ROLITO CALANG and PHILTRANCO SERVICE ENTERPRISES, INC., petitioners, vs.


PEOPLE OF THE PHILIPPINES, respondent.

Facts: As a result of the collision of Philtranco Bus driven by one Rolito Calang to the left portion
of a jeep coming from the opposite direction, Cresencio Pinohermoso, the driver of the jeep, lost
control of the vehicle and bumped and killed Jose Mabansag, a bystander. The jeep turned turtle
three times and two of the passengers thereof, Armando Nablo and an unidentified woman, were
instantly killed, while the other passengers sustained serious physical injuries.
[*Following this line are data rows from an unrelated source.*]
theorem inv_of_view {s t : State} (h : s.view = t.view) (hinv : s.Inv) : t.Inv := by
  have hcmp : s.cmp = t.cmp := congrArg SpecView.cmp h
  have herr : s.err = t.err := congrArg SpecView.err h
  obtain ⟨hlegal, hle⟩ := hinv
  exact ⟨hcmp ▸ hlegal, herr ▸ hle⟩

theorem statusWord_eq_of_view {s t : State} (h : s.view = t.view) : s.statusWord = t.statusWord := by
  simp only [State.view, SpecView.mk.injEq] at h
  obtain ⟨-, hinflight, hc, hcmp, herr, hesticky, hovr, hberr, -⟩ := h
  simp only [State.statusWord, State.busy, hinflight, hc, hcmp, herr, hesticky, hovr, hberr]

/-- Limb j of Ri in R112's record. -/
theorem view_limb (s : State) (i : RegId) (j : LimbId) : s.view.R[i.val][j.val] = (s.limbAt i j).view := by
  simp [State.view, State.limbAt]

theorem setX_view (s : State) (i : RegId) (v : Value) :
    (s.setX i v).view = { s.view with R := s.view.R.set i.val ((writtenLimbs v).map Limb.view) } := by
  simp [State.view, State.setX, Vector.map_set]

theorem setLimb_view (s : State) (i : RegId) (j : LimbId) (v : Word) :
    (s.setLimb i j v).view = { s.view with R := s.view.R.set i.val (s.view.R[i.val].set j.val (some v)) } := by
  simp [State.view, State.setLimb, Vector.map_set, Limb.view]

section
variable {s t : State} (h : s.view = t.view)
include h

theorem advance_view_congr : s.advance.view = t.advance.view :=
  congrArg (fun w : SpecView => { w with events := w.events.tail }) h

theorem setX_view_congr (i : RegId) (v : Value) : (s.setX i v).view = (t.setX i v).view := by
  rw [setX_view, setX_view, h]

theorem setLimb_view_congr (i : RegId) (j : LimbId) (v : Word) : (s.setLimb i j v).view = (t.setLimb i j v).view := by
  rw [setLimb_view, setLimb_view, h]

theorem setC_view_congr (b : Bool) : (s.setC b).view = (t.setC b).view :=
  congrArg (fun w : SpecView => { w with c := b }) h

theorem setCmp_view_congr (o : Ordering) : (s.setCmp o).view = (t.setCmp o).view :=
  congrArg (fun w : SpecView => { w with cmp := cmpCode o }) h

theorem succeed_view_congr : s.succeed.view = t.succeed.view :=
  congrArg (fun w : SpecView => { w with err := errNone, inflight := none }) h

theorem raise_view_congr (e : ErrCode) : (s.raise e).view = (t.raise e).view :=
  congrArg (fun w : SpecView => { w with err := e.code, esticky := true, inflight := none }) h

theorem hardwareReset_view_congr : s.hardwareReset.view = t.hardwareReset.view :=
  congrArg (fun w : SpecView =>
    { State.reset.view with events := w.events, readLog := w.readLog, freeCount := w.freeCount }) h

theorem writeTarget_view_congr (v : Word) (target : Target) :
    (s.writeTarget v target).view = (t.writeTarget v target).view := by
  cases target with
  | limb i j =>
    rw [State.writeTarget, State.writeTarget, busy_eq_of_view h]
    split
    · exact congrArg (fun w : SpecView => { w with ovr := true }) h
    · exact setLimb_view_congr h i j v
  | cmd =>
    rw [State.writeTarget, State.writeTarget, busy_eq_of_view h]
    split
    · exact congrArg (fun w : SpecView => { w with ovr := true }) h
    · exact congrArg (fun w : SpecView => { w with inflight := some v }) h
  | status =>
    exact congrArg (fun w : SpecView => { w with
      esticky := w.esticky && !v.getLsbD 8, ovr := w.ovr && !v.getLsbD 9, berr := w.berr && !v.getLsbD 10 }) h

theorem hostWrite_view_congr (off : Offset) (z : AccessSize) (v : Word) :
    (s.hostWrite off z v).view = (t.hostWrite off z v).view := by
  cases ht : accessTarget off z with
  | none =>
    rw [hostWrite_of_no_target ht, hostWrite_of_no_target ht]
    exact congrArg (fun w : SpecView => { w with berr := true }) h
  | some target =>
    rw [hostWrite_of_target ht, hostWrite_of_target ht]
    exact writeTarget_view_congr h v target

/-! ### Reads of written limbs -/

/-- A written limb's value is in the view. -/
theorem limbValue_eq_of_view {i : RegId} {j : LimbId} (hw : (s.limbAt i j).written = true) :
    s.limbValue i j = t.limbValue i j := by
  have hlimb : (s.limbAt i j).view = (t.limbAt i j).view := by rw [← view_limb, ← view_limb, h]
  rw [Limb.view, Limb.view, if_pos hw] at hlimb
  split at hlimb
  · exact Option.some.inj hlimb
  · cases hlimb

theorem x_eq_of_view {i : RegId} (hw : s.allWritten i = true) : s.x i = t.x i := by
  have hlimb (j : LimbId) : s.limbValue i j = t.limbValue i j := limbValue_eq_of_view h (written_of_allWritten hw j)
  rw [State.x, State.x, hlimb, hlimb, hlimb, hlimb]

/-- A read that uses no unwritten limb returns one word from both states (R203). -/
theorem readValue_eq_of_view {off : Offset} {z : AccessSize} (hread : s.readsUnwritten off z = false) :
    s.readValue off z = t.readValue off z := by
  have hfree : s.freeCount = t.freeCount := congrArg SpecView.freeCount h
  rw [State.readValue, State.readValue]
  cases ht : accessTarget off z with
  | none => rfl
  | some target =>
    cases target with
    | cmd => rfl
    | status => exact statusWord_eq_of_view h
    | limb i j =>
      simp only [State.readTarget, ← busy_eq_of_view h, hfree]
      split
      · rfl
      · next hidle =>
        simp only [State.readsUnwritten, ht, hidle, Bool.not_false, Bool.true_and, Bool.not_eq_false'] at hread
        exact limbValue_eq_of_view h hread

theorem hostRead_view_congr {off : Offset} {z : AccessSize} (hread : s.readsUnwritten off z = false) :
    (s.hostRead off z).view = (t.hostRead off z).view := by
  have hfree : s.readTakesFree off z = t.readTakesFree off z := by
    rw [State.readTakesFree, State.readTakesFree, busy_eq_of_view h]
  rw [State.hostRead, State.hostRead, readValue_eq_of_view h hread, hfree]
  exact congrArg (fun w : SpecView => { w with
    berr := w.berr || (accessTarget off z).isNone
    readLog := t.readValue off z :: w.readLog
    freeCount := if t.readTakesFree off z then w.freeCount + 1 else w.freeCount }) h

end

/-! ### Completion -/

/-- Both answer a next state, with one view. -/
def SameView (r r' : Result) : Prop := ∃ u u', r = .next u ∧ r' = .next u' ∧ u.view = u'.view

theorem sameView_ite {p q : Prop} [Decidable p] [Decidable q] (hpq : p ↔ q) {a b a' b' : Result} (ha : SameView a a')
    (hb : SameView b b') : SameView (if p then a else b) (if q then a' else b') := by
  by_cases hp : p
  · rwa [if_pos hp, if_pos (hpq.mp hp)]
  · rwa [if_neg hp, if_neg (mt hpq.mpr hp)]

section
variable {s t : State} (h : s.view = t.view)
include h

theorem sameView_raise (e : ErrCode) : SameView (raiseError e s) (raiseError e t) :=
  ⟨_, _, rfl, rfl, raise_view_congr h e⟩

theorem sameView_writeOne (rd : RegId) {v u : Value} (hv : v = u) : SameView (writeOne rd v s) (writeOne rd u t) :=
  ⟨_, _, rfl, rfl, hv ▸ succeed_view_congr (setX_view_congr h rd v)⟩

theorem sameView_writeTwo (rd rm : RegId) {v u v' u' : Value} (hv : v = u) (hv' : v' = u') :
    SameView (writeTwo rd v rm v' s) (writeTwo rd u rm u' t) :=
  ⟨_, _, rfl, rfl, hv ▸ hv' ▸ succeed_view_congr (setX_view_congr (setX_view_congr h rd v) rm v')⟩

theorem sameView_carry (rd : RegId) {v u : Value} {b c : Bool} (hv : v = u) (hb : b = c) :
    SameView (.next ((s.setX rd v).setC b).succeed) (.next ((t.setX rd u).setC c).succeed) :=
  ⟨_, _, rfl, rfl, hv ▸ hb ▸ succeed_view_congr (setC_view_congr (setX_view_congr h rd v) b)⟩

theorem sameView_compare {o p : Ordering} (ho : o = p) :
    SameView (.next (s.setCmp o).succeed) (.next (t.setCmp p).succeed) :=
  ⟨_, _, rfl, rfl, ho ▸ succeed_view_congr (setCmp_view_congr h o)⟩

theorem sameView_modularCommand (rd : RegId) {rm : RegId} {v u : Value} (hm : s.x rm = t.x rm) (hv : v = u) :
    SameView (modularCommand rd rm v s) (modularCommand rd rm u t) :=
  sameView_ite (by rw [hm]) (sameView_raise h _) (sameView_writeOne h rd hv)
Calang was charged with multiple homicide, multiple serious physical injuries and damage to
property through reckless imprudence and was found guilty. The RTC ordered Calang and
Philtranco, jointly and severally to pay P50,000 as death indemnity to the heirs of Armando,
P50,000 death indemnity to the heirs of Mabansag and P90,083.93 as actual damages to private
complainants. On appeal, the CA affirmed the RTC in toto. The CA found that the RTC correctly
held Philtranco jointly and severally liable with petitioner Calang, for failing to prove that it had
exercised the diligence of a good father of the family to prevent the accident. The petitioners filed
with this Court a petition for review on certiorari. In our Resolution dated February 17, 2010, we
denied the petition for failure to sufficiently show any reversible error in the assailed decision to
warrant the exercise of this Court’s discretionary appellate jurisdiction.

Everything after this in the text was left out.